The Raven talks about the impression he gets from a long blogroll:
I don’t know about you, but when I visit a blog that has 395 navigation links running down the side I get a funny feeling. Is this clown trying to tell me, “Look at all my friends!” Or am I supposed to check the list and see if I know anyone. Either way, the eyes tend to glaze over and you say to yourself, “Yeah yeah yeah, a bunch of links. Bully for you, pal.” In my case, I’m trying to keep the list short … real short. In my grouchy world, this is called “utility value,” and in today’s hypernet bitstream it’s called, “Guess he doesn’t have any friends.”
Raven goes on to explain his categories.
This got me thinking that logging (journaling, blogging, k-logging) has solved the problem of “how do I keep my website fresh?” by making it trivially easy to refresh the content. That’s great for the right-brain—I’m stereotyping here—free-associative, creative part of the brain.
I like the guilt-free lack of structure, being the chaotic type myself, and left-handed and kinda red-headed to boot.
But I think we also, as users, want to see organized links. There’s a reason why some people like drilling down into the Yahoo!/directory model of information indexing. I know others will say, “That’s so 1999. Just Google it.” But that I believe has more to do with the speaker’s personality and personal preferences.

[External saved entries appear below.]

/-- A step starts: event 0x303 where it turns to its alternate (R610), and what the step does at once. -/
def startStep (s : State) (k : Nat) : State :=
  let m := stepMethod s k
  let s := beginStep s k m.1
  let s := if m.2 then raise s 0x303 k else s
  if k = 0x01 then
    let c := s.boot.current
    { s with
      boot := { s.boot with startNs := s.clockNs, current := { c with startTicks := BitVec.ofNat 64 (s.clockNs * 32768 / 1000000000) } }
      aon := { s.aon with smbAddr := 0x38 + Config.straps.setWidth 7 } }
  else if k = 0x02 then
    (if s.flt.latch then
       let s := endEntry s 0x02 outFailed 0 0 0
       { s with boot := { s.boot with st := .halted, haltStep := 0x02, failedStep := 0x02 } }
     else s)
  else if k = 0x03 then (if powerGood s then endFeeds s else s)
  else if k = 0x06 then { s with boot := { s.boot with fwAlt := m.1 == 2 } }
  else if k = 0x07 then { s with boot := { s.boot with imageAlt := m.1 == 2 } }
  else if k = 0x08 then (if m.1 = 2 then startRld s else s)
  else if 0x10 ≤ k ∧ k ≤ 0x1B then startChannel s (k - 0x10) m.1
  else if 0x28 ≤ k ∧ k ≤ 0x2F then
    (if (waveLinks s (k - 0x28)).isEmpty then endEntry s k outSkipped 0 0 0 else startWave s (k - 0x28) (m.1 == 2))
  else if k = 0x31 then startSettle s
  else s

/-- Start every step whose condition holds, in ascending order; each is started at most once. -/
def startSteps : Nat → State → State
  | 0, s => s
  | n + 1, s => match nextStep s with
    | some k => startSteps n (startStep s k)
    | none => s

/-- The boot goes on: steps start, and a failure is concluded. -/
def bootOn (s : State) : State := conclude (startSteps 33 s)

/-- BOOT_STEP_END (R605): a step in progress ends as its report says. A wait for cooler parts holds steps 0x04 and 0x05 (R589). -/
def bootStepEnd (s : State) (k : Nat) (r : StepReport) (buddy : Option BuddyReport) : State :=
  if (runOf s k).isNone || (r.hot && (k = 0x04 || k = 0x05)) then s
  else
    let s :=
      if k = 0x01 ∨ k = 0x02 then passStep s k 0
      else if k = 0x03 then (if powerGood s then endFeeds s else if noFeed s then failStep s 0x03 0x80 else s)
      else if k = 0x04 then (if r.ok then passStep s 0x04 0 else failStep s 0x04 0)
      else if k = 0x05 then endRom s r
      else if k = 0x06 then endFirmware s r
      else if k = 0x07 then endImage s r
      else if k = 0x08 then endRld s r
      else if k ≤ 0x1B then endChannel s (k - 0x10) r
      else if k = 0x20 then endReplay s r
      else if k ≤ 0x2F then endWave s k
      else if k = 0x30 then endJoin s r
      else if k = 0x31 then endSettle s buddy
      else memoryActive s
    bootOn s

/-- Step 0x31 that was skipped without the pool runs once the device is IN_SERVICE (R618). -/
def settleNow (s : State) : State :=
  if s.boot.settleLater && s.fab.own == .inService && (runOf s 0x31).isNone then beginStep s 0x31 0 else s

/-- ACTIVE_LATE (R607): Memory Active has not been reached within 16 s; once in a boot. -/
def activeLate (s : State) : State :=
  if s.host.memActive || s.boot.st == .serving || s.boot.lateRaised || s.boot.activeMs != 0 then s
  else raise { s with boot := { s.boot with lateRaised := true } } 0x305 0
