-- ==== Sys2Proof/Machine/Count.lean ====
section
/-! DEFINITION. Performance counters and registers (01, 20): the meaning of each row of the table. A meaning is the effect its
unit has (the operation it names), then what follows in the same step (`settle`, or `work` where waiting work can go on). -/

namespace Sys2Proof.Machine

/-- PMC_CTR_WRITE (R634): A write sets a programmable counter. -/
def execPmcCtrWrite (n : BitVec 7) (value : Word) (occurrences : Nat) (s : State) : Host.Outcome State Fault Refusal :=
  .next (settle (pmcCtrWrite s n.toNat value occurrences))

/-- PMC_CLEAR (R636): PMC_CTRL.clear_prog zeroes every programmable counter and PMC_OVF. -/
def execPmcClear (s : State) : Host.Outcome State Fault Refusal :=
  .next (settle (pmcClear s))

/-- PMC_UPAGE_WRITE (R640): A write sets a user page's kind, base and count, or is ignored. -/
def execPmcUpageWrite (u : BitVec 8) (value : Word) (s : State) : Host.Outcome State Fault Refusal :=
  .next (settle (pmcUpageWrite s u.toNat value))

/-- REGISTER_WRITE (R7): A write to a register field with no row of its own takes effect by its access code. -/
def execRegisterWrite (offset : BitVec 26) (wide : Bool) (value : Word) (s : State) : Host.Outcome State Fault Refusal :=
  .next (work (registerWriteBody s offset.toNat wide value))

end Sys2Proof.Machine
end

Here in Radio, I should probably be learning more about OPML so I could build a hierarchical or otherwise relational set of links that might be output as a blogroll but also browsable in other ways.
What I’d really like to see is a tool that tentatively organizes all the links I embed in this blog, stored in some way so that i can reorganize, overrule filing choices, etc. Ideally it would even suggest reorganizations eventually.
Because, face it, you can’t design the perfect filing system in advance, unless you are replicating a perfectly worked-out process, and even then I’d doubt it. You need to start with some system, but as long as you can split big files and eliminate or merge small ones, you’re golden. I know I’ve covered this ground before, but it’s probably one of my central knowledge management insights, along with the idea of just-in-time organizing.
For example, I had trouble selecting the quotation above on Raven’s page. IEMac5.1/OSX kept wanting to select from his links panel instead of in the blog copy where I was clicking.
(I wonder if the CSS div for the side panel comes before the one for the main entry in the markup? I didn’t look, but if so, then it makes the page much harder to read for Lynx users. Checking in Lynx is a useful little canary-in-a-coalmine proxy for having every assistive browser on hand.)
The ad hoc, just-in-time approach is for me to e-mail Sosnoski, or tap his comments board, or see if he reads this. Then I’ve reported a potential bug and he can deal with it then if he wants, log it for later if need be, or decide it’s not worth worrying about.
Not every project has a project manager with a KM database in tow. Sometimes we’re just one person trying to manage one complicated third millennial life. I’m starting to learn that keeping the house clean works that way too. There’s no way to avoid the big dusting/vacuuming/bathroom/whatever cleaning days sometimes. Because I have the ability to ignore things so that they become part of the unnoticed background distraction of my life until I’m working in a corner surrounded by piles of books, receipts, post-its, computer equipment, CDs, cassette tapes, and bills, I’m only now finally learning that when you see something that needs putting away or cleaning, you just do it.